[[ DATA FOR REVIEW, beginning ]]
/-- After a write that is done, and a run of commands that does not write its index, the state reads there as the write left
it (R57). -/
theorem read_after_write_and_run {β : Type} {write : Word → β → Instr} {a : Word} {v : β} {between : List Instr}
    {s u t : State} (hwrite : exec (write a v) s = done u) (hbetween : ∀ v', write a v' ∉ between)
    (hframe : ∀ {i : Instr} {s u : State}, Update i s u →
      (∀ n v', i = write n v' → n.toNat ≠ a.toNat) → read u = read s)
    (h : issueAll (write a v :: between) s = .next t) : read t = read u := by
  obtain ⟨w, hw, ht⟩ := issueAll_cons_eq_next.1 h
  obtain rfl : w = respond .ok 0 u := done_eq_next.1 (hwrite.symm.trans hw)
  calc read t = read (environment (respond .ok 0 u)) :=
        issueAll_keeps_read hcore (fun i hi _ _ hu => hframe hu (index_ne_of_not_mem hbetween hi)) ht
    _ = read (respond .ok 0 u) := hcore (environment_sameCore _)
    _ = read u := hcore (respond_sameCore .ok 0 u)

end

/-! ### Write, any other commands, read -/

theorem rdmem_after_wrmem {s t : State} {between : List Instr} {a : Word} {v : Byte} (ha : a.toNat < memSize)
    (hbetween : ∀ v', .wrmem a v' ∉ between) (h : issueAll (.wrmem a v :: between) s = .next t) :
    exec (.rdmem a) t = answer (zext8 v) t := by
  have hread : t.readMem ⟨a.toNat, ha⟩ = (s.writeMem ⟨a.toNat, ha⟩ v).readMem ⟨a.toNat, ha⟩ :=
    read_after_write_and_run (read := (·.readMem _)) (fun hc => hc.machine.readMem_eq _) (exec_wrmem_of_lt ha v s)
      hbetween (fun hu hi => hu.readMem_eq _ hi) h
  rw [exec_rdmem_of_lt ha, hread, readMem_writeMem, if_pos rfl]

theorem rdreg_after_wrreg {s t : State} {between : List Instr} {r : Word} {v : Byte} (hr : r.toNat < numRegs)
    (hbetween : ∀ v', .wrreg r v' ∉ between) (h : issueAll (.wrreg r v :: between) s = .next t) :
    exec (.rdreg r) t = answer (zext8 v) t := by
  have hread : t.readReg ⟨r.toNat, hr⟩ = (s.writeReg ⟨r.toNat, hr⟩ v).readReg ⟨r.toNat, hr⟩ :=
    read_after_write_and_run (read := (·.readReg _)) (fun hc => hc.machine.readReg_eq _) (exec_wrreg_of_lt hr v s)
      hbetween (fun hu hi => hu.readReg_eq _ hi) h
  rw [exec_rdreg_of_lt hr, hread, readReg_writeReg, if_pos rfl]

theorem rdpix_after_wrpix {s t : State} {between : List Instr} {p : Word} {v : Byte} (hp : p.toNat < numPixels)
    (hv : pixelValueOk v = true) (hbetween : ∀ v', .wrpix p v' ∉ between)
    (h : issueAll (.wrpix p v :: between) s = .next t) : exec (.rdpix p) t = answer (zext8 v) t := by
  have hread : t.readPix ⟨p.toNat, hp⟩ = (s.writePix ⟨p.toNat, hp⟩ v).readPix ⟨p.toNat, hp⟩ :=
    read_after_write_and_run (read := (·.readPix _)) (fun hc => hc.machine.readPix_eq _) (exec_wrpix_of_lt hp hv s)
      hbetween (fun hu hi => hu.readPix_eq _ hi) h
  rw [exec_rdpix_of_lt hp, hread, readPix_writePix, if_pos rfl]

theorem rdkey_after_wrkey {s t : State} {between : List Instr} {k : Word} {b : Bool} (hk : k.toNat < numKeys)
    (hbetween : ∀ b', .wrkey k b' ∉ between) (h : issueAll (.wrkey k b :: between) s = .next t) :
    exec (.rdkey k) t = answer (boolData b) t := by
  have hread : t.readKey ⟨k.toNat, hk⟩ = (s.writeKey ⟨k.toNat, hk⟩ b).readKey ⟨k.toNat, hk⟩ :=
    read_after_write_and_run (read := (·.readKey _)) (fun hc => hc.machine.readKey_eq _) (exec_wrkey_of_lt hk b s)
      hbetween (fun hu hi => hu.readKey_eq _ hi) h
  rw [exec_rdkey_of_lt hk, hread, readKey_writeKey, if_pos rfl]

/-- Settles O17: in each of the four spaces the write sets its cell, and every command of the run keeps that cell, by induction
on the run. -/
theorem writeThenReadAnswersWrittenValue : Obligations.WriteThenReadAnswersWrittenValue := by
  unfold Obligations.WriteThenReadAnswersWrittenValue
  exact fun _ _ _ =>
    ⟨fun _ _ ha hbetween h => rdmem_after_wrmem ha hbetween h,
      fun _ _ hr hbetween h => rdreg_after_wrreg hr hbetween h,
      fun _ _ hp hv hbetween h => rdpix_after_wrpix hp (pixelValueOk_iff.2 hv) hbetween h,
      fun _ _ hk hbetween h => rdkey_after_wrkey hk hbetween h⟩

/-! ### Read commands -/

/-- No command reads the response to the one before: each writes its own over it (R72). -/
theorem exec_withResp (i : Instr) (s : State) (q : Option Response) : exec i { s with resp := q } = exec i s := by
  cases i with
  | push _ =>
    simp only [exec, execPush]
    split
    · rfl
    · split <;> rfl
  | pop =>
    simp only [exec, execPop]
    split
    · rfl
    · split <;> rfl
  | wrpix _ _ =>
    simp only [exec, execWrpix]
    split
    · rfl
    · split <;> rfl
  | setpc _ | seti _ =>
    simp only [exec, execSetpc, execSeti]
    split <;> rfl
  | rdmem _ | wrmem _ _ | rdreg _ | wrreg _ _ | rdpix _ | rdkey _ | wrkey _ _ =>
    simp only [exec, execRdmem, execWrmem, execRdreg, execWrreg, execRdpix, execRdkey, execWrkey]
    split <;> rfl
  | beepon =>
    simp only [exec, execBeepon]
    split <;> rfl
  | setdt _ | setst _ | tick | render | live | beepoff | getpc | geti | getsp | getdt | getst => rfl

/-- The read commands of R55, whose answer follows the core state alone. -/
def readMnemonics : List Mnemonic := [.rdmem, .rdreg, .rdpix, .rdkey, .getpc, .geti, .getsp, .getdt, .getst]

/-- A read command has no update but the one that changes nothing (R55). -/
theorem Update.eq_of_read {i : Instr} {s u : State} (h : Update i s u) (hi : i.mnemonic ∈ readMnemonics) : u = s := by
  cases h with
  | same => rfl
  | push | pop | setpc | seti | wrmem | wrreg | wrpix | wrkey | setdt | setst | tick | render | startTone | beepoff =>
    simp [readMnemonics, Instr.mnemonic] at hi

/-- A read command is answered in every state, and its answer is all it changes (R55). -/
theorem exec_read_responds {i : Instr} (hi : i.mnemonic ∈ readMnemonics) (s : State) :
    ∃ e d, exec i s = .next (respond e d s) := by
  have hnotStack : i.mnemonic ∉ [.push, .pop] := by
    intro hstack
    rcases List.mem_pair.1 hstack with h | h <;> simp [readMnemonics, h] at hi
  obtain ⟨t, ht⟩ := exec_completes_of_not_stack hnotStack s
  obtain ⟨u, e, d, rfl, hu, -⟩ := exec_next ht
  obtain rfl := hu.eq_of_read hi
  exact ⟨e, d, ht⟩

/-- POP on a stack that is not empty takes the stack pointer down by one (R101). -/
theorem exec_pop_sp {s t : State} (h : exec .pop s = .next t) (hne : s.sp ≠ 0) : t.sp = s.sp - 1 := by
  simp only [exec, execPop, if_neg hne] at h
  split at h
  · cases h
  · rw [answer_eq_next.1 h, respond_sp]

/-- Settles O34: a read command's answer is its only change and does not read the answer before; LIVE answers 1 where the Surface
is open with no quit and 0 where it is closed. -/
theorem readCommandsHaveNoSideEffect : Obligations.ReadCommandsHaveNoSideEffect := by
  unfold Obligations.ReadCommandsHaveNoSideEffect
  refine ⟨fun i hi s => ?_, fun s t h hne => ?_, fun s => ⟨_, rfl⟩, fun s => ?_⟩
  · obtain ⟨e, d, ht⟩ := exec_read_responds hi s
    exact ⟨⟨e, d⟩, fun q => (exec_withResp i s q).trans ht⟩
  · rw [exec_pop_sp h hne]
    bv_omega
  · exact ⟨⟨true, false, true⟩, ⟨false, false, true⟩, 1, 0, by decide, rfl, rfl⟩

end Sys2Proof.Machine
end

section
/-! PROOFS. The command encoding (30_encoding.md): encode and decode are inverse to each other (R71, R73 to R75), the order of the
decoder's refusals (R76, R77), and the assembler's lines (R79). -/

namespace Sys2Proof

/-! ### From an instruction to its word and back -/

/-- Settles O45: the word belongs to the row of the instruction's mnemonic, and each operand is read back from its field. -/
theorem decodeOfEncodeIsTheInstruction : Obligations.DecodeOfEncodeIsTheInstruction := by
  unfold Obligations.DecodeOfEncodeIsTheInstruction
  exact decode_encode

/-- Settles O48: each accepted word is the encoding of its command; the two refused words are run through the decoder. -/
theorem sampleWordsDecodeAsWritten : Obligations.SampleWordsDecodeAsWritten := by
  unfold Obligations.SampleWordsDecodeAsWritten
  exact ⟨decode_encode (.push 0x0202), decode_encode .pop, decode_encode (.setpc 0x0FFF), decode_encode (.seti 0x1000),
    decode_encode (.rdmem 0x200), decode_encode (.wrmem 0x200 0xA2), decode_encode (.rdreg 15), decode_encode (.wrreg 15 0xFF),
    decode_encode (.rdpix 2047), decode_encode (.wrpix 330 1), decode_encode (.rdkey 5), decode_encode (.wrkey 5 true),
    decode_encode (.setdt 250), decode_encode (.setst 150), decode_encode .tick, decode_encode .render, decode_encode .live,
    decode_encode .beepon, decode_encode .beepoff, decode_encode .getpc, decode_encode .geti, decode_encode .getsp,
    decode_encode .getdt, decode_encode .getst, rfl, rfl⟩

/-! ### From a word to its instruction and back: an operand is its field without the must-be-zero bits -/

/-- Clearing bits that are 0 already changes nothing. -/
theorem and_not_eq_self {n : Nat} {x mask : BitVec n} (h : x &&& mask = 0) : x &&& ~~~mask = x := by
  calc x &&& ~~~mask = (x &&& mask) ||| (x &&& ~~~mask) := by simp [h]
    _ = x := by rw [← BitVec.and_or_distrib_left]; simp

/-- `v8`, written to 16 bits again, is `data` without its high byte (R73, R74). -/
theorem lowByte_eq_and (d : Word) : (d.setWidth 8).setWidth 16 = d &&& ~~~0xFF00#16 := by
  have hlow : d.toNat &&& 255 = d.toNat % 256 := Nat.and_two_pow_sub_one_eq_mod d.toNat 8
  apply BitVec.eq_of_toNat_eq
  simp [hlow]
  omega

/-- `b`, written to 16 bits again, is `data` without its upper 15 bits (R73, R74). -/
theorem bitZero_eq_and (d : Word) : (if d.getLsbD 0 then 1 else 0 : Word) = d &&& ~~~0xFFFE#16 := by
  rw [show ~~~0xFFFE#16 = 1#16 from rfl, BitVec.and_one_eq_setWidth_ofBool_getLsbD]
  cases d.getLsbD 0 <;> rfl

theorem instr_idxOperand (m : Mnemonic) (w : CmdWord) :
    (m.instr w).idxOperand = idxField w &&& ~~~m.format.maskIdx := by
  cases m with
  | rdmem | wrmem | rdreg | wrreg | rdpix | wrpix | rdkey | wrkey => exact (BitVec.and_allOnes (x := idxField w)).symm
  | _ => exact (BitVec.and_zero (x := idxField w)).symm

theorem instr_dataOperand (m : Mnemonic) (w : CmdWord) :
    (m.instr w).dataOperand = dataField w &&& ~~~m.format.maskData := by
  cases m with
  | push | setpc | seti => exact (BitVec.and_allOnes (x := dataField w)).symm
  | wrmem | wrreg | wrpix | setdt | setst => exact (congrArg _ (v8Field_eq w)).trans (lowByte_eq_and (dataField w))
  | wrkey => exact (congrArg (fun b => if b then (1 : Word) else 0) (bField_eq w)).trans (bitZero_eq_and (dataField w))
  | _ => exact (BitVec.and_zero (x := dataField w)).symm

/-- A word of a row is the word of its instruction: it has the row's opcode, and no bit outside the operands (R74, R76). -/
theorem encode_instr {m : Mnemonic} {w : CmdWord} (h : m.owns w = true) : encode (m.instr w) = w := by
  obtain ⟨hop, hzero⟩ := (owns_iff m w).1 h
  obtain ⟨hrsv, hidx, hdata⟩ := (mustBeZero_clear_iff m.format w).1 hzero
  rw [encode, encodeFields, instr_mnemonic, instr_idxOperand, instr_dataOperand, and_not_eq_self hidx, and_not_eq_self hdata,
    ← hop, show 0#3 = rsvField w from hrsv.symm, ← word_eq_fields]

/-- Settles O46: a word that decodes belongs to a row, and is the word of the instruction that row reads from it. -/
theorem encodeOfDecodeIsTheWord : Obligations.EncodeOfDecodeIsTheWord := by
  unfold Obligations.EncodeOfDecodeIsTheWord
  intro w i h
  obtain ⟨m, hm, rfl⟩ := decode_eq_ok.1 h
  exact encode_instr hm

/-! ### The decoder's order -/

/-- Step 1 of R76: the opcode alone decides. -/
theorem decode_eq_reservedOpcode {w : CmdWord} :
    decode w = .error .reservedOpcode ↔ Mnemonic.ofOpcode (opField w) = none := by
  unfold decode
  split
  · next h => simp [h]
  · next m h => split <;> simp [h]

/-- Step 2 of R76: the opcode has a row, and a bit that must be 0 in its format is set. -/
theorem decode_eq_mustBeZeroSet {w : CmdWord} :
    decode w = .error .mustBeZeroSet ↔ ∃ m : Mnemonic, opField w = m.opcode ∧ w &&& m.format.mustBeZero ≠ 0 := by
  simp only [← ofOpcode_eq_some]
  unfold decode
  split
  · next h => simp [h]
  · next m h => by_cases hzero : w &&& m.format.mustBeZero = 0#40 <;> simp [h, hzero]

/-- Settles O43: one equivalence for each outcome of the decoder; `rsv` is among the must-be-zero bits of every format. -/
theorem decodeFollowsTheOrder : Obligations.DecodeFollowsTheOrder := by
  unfold Obligations.DecodeFollowsTheOrder
  intro w
  refine ⟨decode_eq_reservedOpcode.trans ofOpcode_eq_none, ?_, fun i hi => ?_,
    fun m hm => ⟨_, decode_eq_ok.2 ⟨m, hm, rfl⟩, instr_mnemonic m w⟩⟩
  · have hrsv (m : Mnemonic) (h : rsvField w ≠ 0) : w &&& m.format.mustBeZero ≠ 0 :=
      fun hzero => h ((mustBeZero_clear_iff m.format w).1 hzero).1
    simp only [decode_eq_mustBeZeroSet, or_iff_right_of_imp (hrsv _)]
  · obtain ⟨m, hm, rfl⟩ := decode_eq_ok.1 hi
    rwa [instr_mnemonic]

/-- Settles O44: both rows are the row of the word's opcode. -/
theorem noWordBelongsToTwoRows : Obligations.NoWordBelongsToTwoRows := by
  unfold Obligations.NoWordBelongsToTwoRows
  intro w m n hm hn
  have hrow : Mnemonic.ofOpcode (opField w) = some m := ofOpcode_eq_some.2 ((owns_iff m w).1 hm).1
  have hrow' : Mnemonic.ofOpcode (opField w) = some n := ofOpcode_eq_some.2 ((owns_iff n w).1 hn).1
  exact Option.some.inj (hrow.symm.trans hrow')

/-! ### Assembler lines -/

/-- The operands a format reads from a word, as the numbers of an assembler line; `instr_operands` ties it to the decoder
(R73, R79). -/
def Format.operandsOf : Format → CmdWord → List Nat
  | .n, _ => []
  | .d16, w => [(dataField w).toNat]
  | .d8, w => [(v8Field w).toNat]
  | .x, w => [(idxField w).toNat]
  | .xd8, w => [(idxField w).toNat, (v8Field w).toNat]
  | .xb, w => [(idxField w).toNat, (bField w).toNat]

theorem instr_operands (m : Mnemonic) (w : CmdWord) : (m.instr w).operands = m.format.operandsOf w := by cases m <;> rfl

/-- Operands that fit their format are read back from the fields they are written to: none wraps (R79). -/
theorem operandsOf_encodeFields {f : Format} {ops : List Nat} (h : f.admits ops = true) (op : BitVec 5) :
    f.operandsOf (encodeFields op (f.fields ops).1 (f.fields ops).2) = ops := by
  unfold Format.admits at h
  split at h
  case h_1 => rfl
  case h_2 v | h_4 v =>
    have hv : v < 65536 := of_decide_eq_true h
    simp [Format.operandsOf, Format.fields, Nat.mod_eq_of_lt hv]
  case h_3 v =>
    have hv : v < 256 := of_decide_eq_true h
    simp [Format.operandsOf, Format.fields, v8Field_eq, Nat.mod_eq_of_lt hv]
  case h_5 k v =>
    obtain ⟨hk, hv⟩ : k < 65536 ∧ v < 256 := by simpa using h
    simp [Format.operandsOf, Format.fields, v8Field_eq, Nat.mod_eq_of_lt hk, Nat.mod_eq_of_lt hv]
  case h_6 k b =>
    obtain ⟨hk, hb⟩ : k < 65536 ∧ b < 2 := by simpa using h
    have hbit : ((BitVec.ofNat 16 b).getLsbD 0).toNat = b := by interval_cases b <;> rfl
    simp only [Format.operandsOf, Format.fields, idxField_encodeFields, bField_eq, dataField_encodeFields, hbit,
      BitVec.toNat_ofNat, Nat.mod_eq_of_lt hk]
  case h_7 => cases h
[[ DATA FOR REVIEW, end ]]
## PROMPT
Could you restate word for word the lines above, from the one that contains "hcore (environment_sameCore _)" through the one that contains "hbetween (fun hu hi => hu.readMem_eq", and no others?

## ANSWER BOX
    _ = read (respond .ok 0 u) := hcore (environment_sameCore _)
    _ = read u := hcore (respond_sameCore .ok 0 u)

end

/-! ### Write, any other commands, read -/

theorem rdmem_after_wrmem {s t : State} {between : List Instr} {a : Word} {v : Byte} (ha : a.toNat < memSize)
    (hbetween : ∀ v', .wrmem a v' ∉ between) (h : issueAll (.wrmem a v :: between) s = .next t) :
    exec (.rdmem a) t = answer (zext8 v) t := by
  have hread : t.readMem ⟨a.toNat, ha⟩ = (s.writeMem ⟨a.toNat, ha⟩ v).readMem ⟨a.toNat, ha⟩ :=
    read_after_write_and_run (read := (·.readMem _)) (fun hc => hc.machine.readMem_eq _) (exec_wrmem_of_lt ha v s)
      hbetween (fun hu hi => hu.readMem_eq _ hi) h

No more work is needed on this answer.